A congenital megaureter is an abnormality characterized by a wide, dilated, and/or tortuous ureter, generally greater than 7 mm in diameter, usually seen in fetuses of more than 30 weeks' gestation up to children younger than 12 years. There are 4 categories of megaureter: obstructed, refluxing, obstructed and refluxing, and unobstructed and not refluxing. The primary condition is caused by an ureterovesical junction abnormality that impedes propagation of urine flow, while secondary megaureter is a functional ureteral obstruction caused by abnormal bladder or urethra conditions.

Boys are affected more often than girls. It occurs more commonly on the left side and occurs bilaterally in 20% of patients. Primary megaureter is the second most common cause of neonatal hydronephrosis. The condition is often detected antenatally during maternal ultrasonography.
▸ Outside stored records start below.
/-- Send a fault report to the hub (15 R405). -/
def State.report (s : State) (source : Nat) (domain : Option Nat) (detail : Nat) : State :=
  { s with reports := s.reports ++ [{ source := source, domain := domain, detail := detail, tide := s.now }] }

/-- DETAIL of an HBM source (15 Table 15-3). -/
def hbmDetail (channel loc : Nat) : Nat := loc % 2 ^ 31 + channel * 2 ^ 32

/-- DETAIL of a port source (15 Table 15-3). -/
def portDetail (port lane : Nat) : Nat := lane % 8 + port * 2 ^ 8

/-- DETAIL of a tray source (15 Table 15-3). -/
def trayDetail (node quay kind : Nat) : Nat := node % 8 + quay * 2 ^ 8 + kind * 2 ^ 16

/-- DETAIL of a thermal source or VTC (15 Table 15-3). -/
def sensorDetail (sensor reading : Nat) : Nat := sensor % 2 ^ 8 + reading % 2 ^ 16 * 2 ^ 16

/-- The value in force of a register whose writes take effect 100 ns later (11 R306, 12 R323). -/
def State.laggedReg (s : State) (a : Nat) : Word :=
  match ((Tab.get [] s.lagged a).filter fun e => decide (e.1 ≤ s.clock)).getLast? with
  | some e => e.2
  | none => s.getReg a

/-- Write a register whose new value is read at once and takes effect 100 ns later. -/
def State.setLagged (s : State) (a : Nat) (v : Word) : State :=
  let old := (Tab.get [] s.lagged a).filter fun e => decide (s.clock < e.1)
  let all := (0, s.laggedReg a) :: old ++ [(s.clock + 100, v)]
  State.setReg { s with lagged := Tab.set [] s.lagged a all } a v

/-- Add to a counter of the live lifetime record, saturating at its width (15 R421). -/
def State.lifeAdd (s : State) (off bytes n : Nat) : State :=
  let old := leNat ((List.range bytes).map fun i => Tab.get (0 : Byte) s.life.live (off + i))
  let new := leBytes bytes (min (old + n) (2 ^ (8 * bytes) - 1))
  let live := (List.range bytes).foldl (fun t i => Tab.set 0 t (off + i) (new.getD i 0)) s.life.live
  { s with life := { s.life with live := live } }

/-! ## Tables of units -/

def State.queue (s : State) (core q : Nat) : QueueRun := Tab.get {} s.queues (6 * core + q)
def State.setQueue (s : State) (core q : Nat) (v : QueueRun) : State :=
  { s with queues := Tab.set {} s.queues (6 * core + q) v }
def State.hart (s : State) (h : Nat) : Hart := Tab.get {} s.harts h
def State.setHart (s : State) (h : Nat) (v : Hart) : State := { s with harts := Tab.set {} s.harts h v }
def State.channel (s : State) (c : Nat) : Channel := Tab.get {} s.channels c
def State.setChannel (s : State) (c : Nat) (v : Channel) : State := { s with channels := Tab.set {} s.channels c v }
def State.port (s : State) (p : Nat) : PortRun := Tab.get {} s.ports p
def State.setPort (s : State) (p : Nat) (v : PortRun) : State := { s with ports := Tab.set {} s.ports p v }
def State.quayQueue (s : State) (q : Nat) : QuayQueue := Tab.get {} s.quays q
def State.setQuayQueue (s : State) (q : Nat) (v : QuayQueue) : State := { s with quays := Tab.set {} s.quays q v }
def State.group (s : State) (g : Nat) : GroupRun := Tab.get {} s.groups g
def State.setGroup (s : State) (g : Nat) (v : GroupRun) : State := { s with groups := Tab.set {} s.groups g v }
def State.domain (s : State) (d : Nat) : Domain := Tab.get {} s.domains d
def State.setDomain (s : State) (d : Nat) (v : Domain) : State := { s with domains := Tab.set {} s.domains d v }
def State.dispatcher (s : State) (d : Nat) : Dispatcher := Tab.get {} s.dispatch d
def State.setDispatcher (s : State) (d : Nat) (v : Dispatcher) : State :=
  { s with dispatch := Tab.set {} s.dispatch d v }
def State.image (s : State) (i : Nat) : ImageBank := Tab.get {} s.images i
def State.setImage (s : State) (i : Nat) (v : ImageBank) : State := { s with images := Tab.set {} s.images i v }
def State.bell (s : State) (i : Nat) : Word := Tab.get 0 s.bells i
def State.entry (s : State) (i : Nat) : SchedEntry := Tab.get {} s.sched i
def State.setEntry (s : State) (i : Nat) (v : SchedEntry) : State := { s with sched := Tab.set {} s.sched i v }

/-! ## The fault domains as other units see them (15 Table 15-4) -/

/-- The state of a domain: 0 NORMAL, 1 FAULT, 2 SELFTEST, 3 FENCED (15 R413). -/
def State.domainState (s : State) (d : Nat) : Nat := s.fldAt .hub (0x2000 + 0x20 * d) 0 2

/-- CORE_STATUS.STATE: 0 ONLINE, 1 DRAINING, 2 OFFLINE, 3 FENCED (04 Table 4-10). -/
def State.coreState (s : State) (c : Nat) : Nat := s.fldAt (.core c) 0x008 0 2

/-! ## Memory (10) -/

/-- What an address of the node physical map reaches (10 Table 10-1). -/
inductive Place where
  | hbm | well (core : Nat) | cistern (cluster : Nat) | staging | control | berth | bell | none
  deriving DecidableEq, Repr

/-- The end of HBM. -/
def hbmEnd : Nat := 0x48_0000_0000

/-- What an address reaches (10 R245); the unpopulated parts of the well and cistern windows reach nothing (10 R246). -/
def placeOf (a : Nat) : Place :=
  if a < hbmEnd then .hbm
  else if 0x0C00_0000_0000 ≤ a ∧ a < 0x0C00_4000_0000 then
    (if a % 0x40_0000 < 0x30_0000 then .well ((a - 0x0C00_0000_0000) / 0x40_0000) else .none)
  else if 0x0C10_0000_0000 ≤ a ∧ a < 0x0C10_4000_0000 then
    (if a % 0x200_0000 < 0x180_0000 then .cistern ((a - 0x0C10_0000_0000) / 0x200_0000) else .none)
  else if 0x0D00_0000_0000 ≤ a ∧ a < 0x0D02_0000_0000 then .staging
  else if inControl a then .control
  else if 0x0E80_0000_0000 ≤ a ∧ a < 0x0E80_0100_0000 then .berth
  else if 0x0E90_0000_0000 ≤ a ∧ a < 0x0E90_0100_0000 then .bell
  else .none

/-- The address of a well (00 R10). -/
def wellBase (core : Nat) : Nat := 0x0C00_0000_0000 + core * 0x40_0000

/-- The address is in HBM, a well or a cistern. -/
def isMem (a : Nat) : Bool :=
  match placeOf a with
  | .hbm | .well _ | .cistern _ => true
  | _ => false

/-- What an unlisted byte reads as: 0 (17 R447), but a free value in an HBM region whose contents a commit of the region
table left undefined (10 R251). -/
def State.memDefault (s : State) (a : Nat) : Byte :=
  if a < hbmEnd then
    match Tab.get 0 s.undef (a / 0x4000_0000) with
    | 0 => 0
    | d + 1 => BitVec.ofNat 8 (Config.freeByte d a)
  else 0

/-- The byte of memory at an address. -/
def State.byteAt (s : State) (a : Nat) : Byte := Tab.get (s.memDefault a) s.mem a

/-- Write the byte of memory at an address. -/
def State.putByte (s : State) (a : Nat) (b : Byte) : State := { s with mem := Tab.set (s.memDefault a) s.mem a b }

/-- `n` bytes of memory from an address. -/
def State.bytesAt (s : State) (a : Nat) : Nat → List Byte
  | 0 => []
  | n + 1 => s.byteAt a :: State.bytesAt s (a + 1) n

/-- Write bytes of memory from an address. -/
def State.putBytes (s : State) (a : Nat) : List Byte → State
  | [] => s
  | b :: bs => State.putBytes (s.putByte a b) (a + 1) bs

/-- The size of the unit in which poison is kept: an HBM sector (10 R261), or a well or cistern line (04 R511). -/
def poisonSize (a : Nat) : Nat := if a < hbmEnd then 32 else 64

/-- The unit of poison that an address lies in. -/
def poisonUnit (a : Nat) : Nat := a / poisonSize a * poisonSize a

/-! ## The channel function (10 R252) -/

/-- XOR of the `b`-bit digits of a number. -/
def xorFold (b : Nat) : Nat → Nat → Nat
  | 0, _ => 0
  | fuel + 1, t => if t = 0 then 0 else (t % 2 ^ b) ^^^ xorFold b fuel (t >>> b)

/-- SPREAD_COUNT of the table in force (10 R248). -/
def State.spreadCount (s : State) : Nat := s.fldAt .regionTable 0x000 0 9

/-- Channel and channel-local address of an HBM address (10 R252). -/
def State.decodeHbm (s : State) (addr : Nat) : Nat × Nat :=
  let e := s.reg .regionTable (0x1000 + 8 * (addr / 0x4000_0000))
  let spread := bit e 0
  let p := fld e 8 9 * 2 ^ 30 + addr % 2 ^ 30
  let g := p / 256
  let b := if spread then 6 else 4
  let t := g >>> b
  let x := (g % 2 ^ b) ^^^ xorFold b 20 t
  let w := t / 3
  let k := (t + w) % 3
  let cd := if spread then x / 16 else fld e 2 2
  let base := if spread then 0 else s.spreadCount / 12 * 0x400_0000
  ((3 * cd + k) * 16 + x % 16, base + w * 256 + addr % 256)

/-- The group block of a channel. -/
def groupOf (ch : Nat) : Block := .stack (ch / 16)

/-- The offset of the per-channel registers at 0x100 + 0x40 × c. -/
def chOff (ch off : Nat) : Nat := off + 0x40 * (ch % 16)

/-- The offset of the generator registers at 0x1000 + 0x80 × c. -/
def tgOff (ch off : Nat) : Nat := off + 0x80 * (ch % 16)

/-! ## The transfers of a channel (10 R253–R257) -/

/-- Where a channel-local address lies in its channel (10 R253). -/
structure SectorPlace where
  pseudo : Nat
  bank   : Nat
  row    : Nat
  column : Nat
  deriving DecidableEq, Repr

def sectorPlace (loc : Nat) : SectorPlace :=
  let u := loc / 2048
  { pseudo := loc / 32 % 2, bank := (u % 48 + u / 48) % 48, row := u / 48, column := loc / 64 % 32 }

/-- A channel after transfers, and the CK that they lost to turnarounds and to row conflicts. -/
structure Moved where
  chan : Channel
  turn : Nat := 0
  conf : Nat := 0

/-- One burst: a switch of direction costs 8 or 24 CK, and a row conflict 11 CK where another bank of the pseudo-channel has a buffered write
waiting, else 73 (10 R257). SCATTER closes the row after it (10 R256). -/
def Moved.burst (m : Moved) (scatter write : Bool) (loc : Nat) : Moved :=
  let p := sectorPlace loc
  let bank := 48 * p.pseudo + p.bank
  let row := Tab.get 0 m.chan.rows bank
  let others := (Tab.get [] m.chan.wbuf p.pseudo).any fun l => (sectorPlace l).bank != p.bank
  let turn := if Tab.get false m.chan.writing p.pseudo = write then 0 else if write then 8 else 24
  let conf := if row = 0 ∨ row = p.row + 1 then 0 else if others then 11 else 73
  { chan := { m.chan with
      rows := Tab.set 0 m.chan.rows bank (if scatter then 0 else p.row + 1), writing := Tab.set false m.chan.writing p.pseudo write }
    turn := m.turn + turn, conf := m.conf + conf }

/-- The writes that a pseudo-channel has buffered are made until the buffer is empty. -/
def Moved.drain (m : Moved) (pseudo : Nat) : Moved :=
  let m := (Tab.get [] m.chan.wbuf pseudo).foldl (fun m l => m.burst false true l) m
  { m with chan := { m.chan with wbuf := Tab.set [] m.chan.wbuf pseudo [] } }

/-- The controller moves a sector under the policy of MC_CFG. STREAM keeps rows open and buffers writes until WBATCH of them wait, or until a
read needs the bank and row of one; a read of a buffered line takes it from the buffer (10 R254, R256). -/
def Channel.access (c : Channel) (cfg : Word) (write : Bool) (loc : Nat) : Moved :=
  let p := sectorPlace loc
  let buf := Tab.get [] c.wbuf p.pseudo
  if bit cfg 0 then ({ chan := c } : Moved).burst true write loc
  else if write then
    let m : Moved := { chan := { c with wbuf := Tab.set [] c.wbuf p.pseudo (buf ++ [loc]) } }
    if 32 * 2 ^ fld cfg 1 2 ≤ buf.length + 1 then m.drain p.pseudo else m
  else if buf.any fun l => l / 64 == loc / 64 then { chan := c }
  else if buf.any fun l => (sectorPlace l).bank == p.bank && (sectorPlace l).row == p.row then
    (({ chan := c } : Moved).drain p.pseudo).burst false false loc
  else ({ chan := c } : Moved).burst false false loc

/-- The buffered writes are made, and every row is closed (10 R259, R266). -/
def Channel.closeRows (c : Channel) : Moved :=
  let m := (({ chan := c } : Moved).drain 0).drain 1
  { m with chan := { m.chan with rows := [] } }

/-- MC_CFG as it is in force at a channel (10 R259). -/
def State.mcCfg (s : State) (ch : Nat) : Word := (s.channel ch).cfg.getD (s.reg (groupOf ch) 0x000)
Patients with unobstructed megaureter are typically asymptomatic. Findings of symptomatic patients first occur after infancy and include urinary tract infection (UTI), abdominal or flank pain, hematuria, uremia, or other indications of decreased kidney function.

Primary presentation of congenital megaureter in adults and adolescents is uncommon but has been reported. It is often discovered as an underlying condition during workup for UTI or renal stones.

Spontaneous resolution of primary megaureter is common, although less likely in patients with obstruction, infection, or associated renal injury.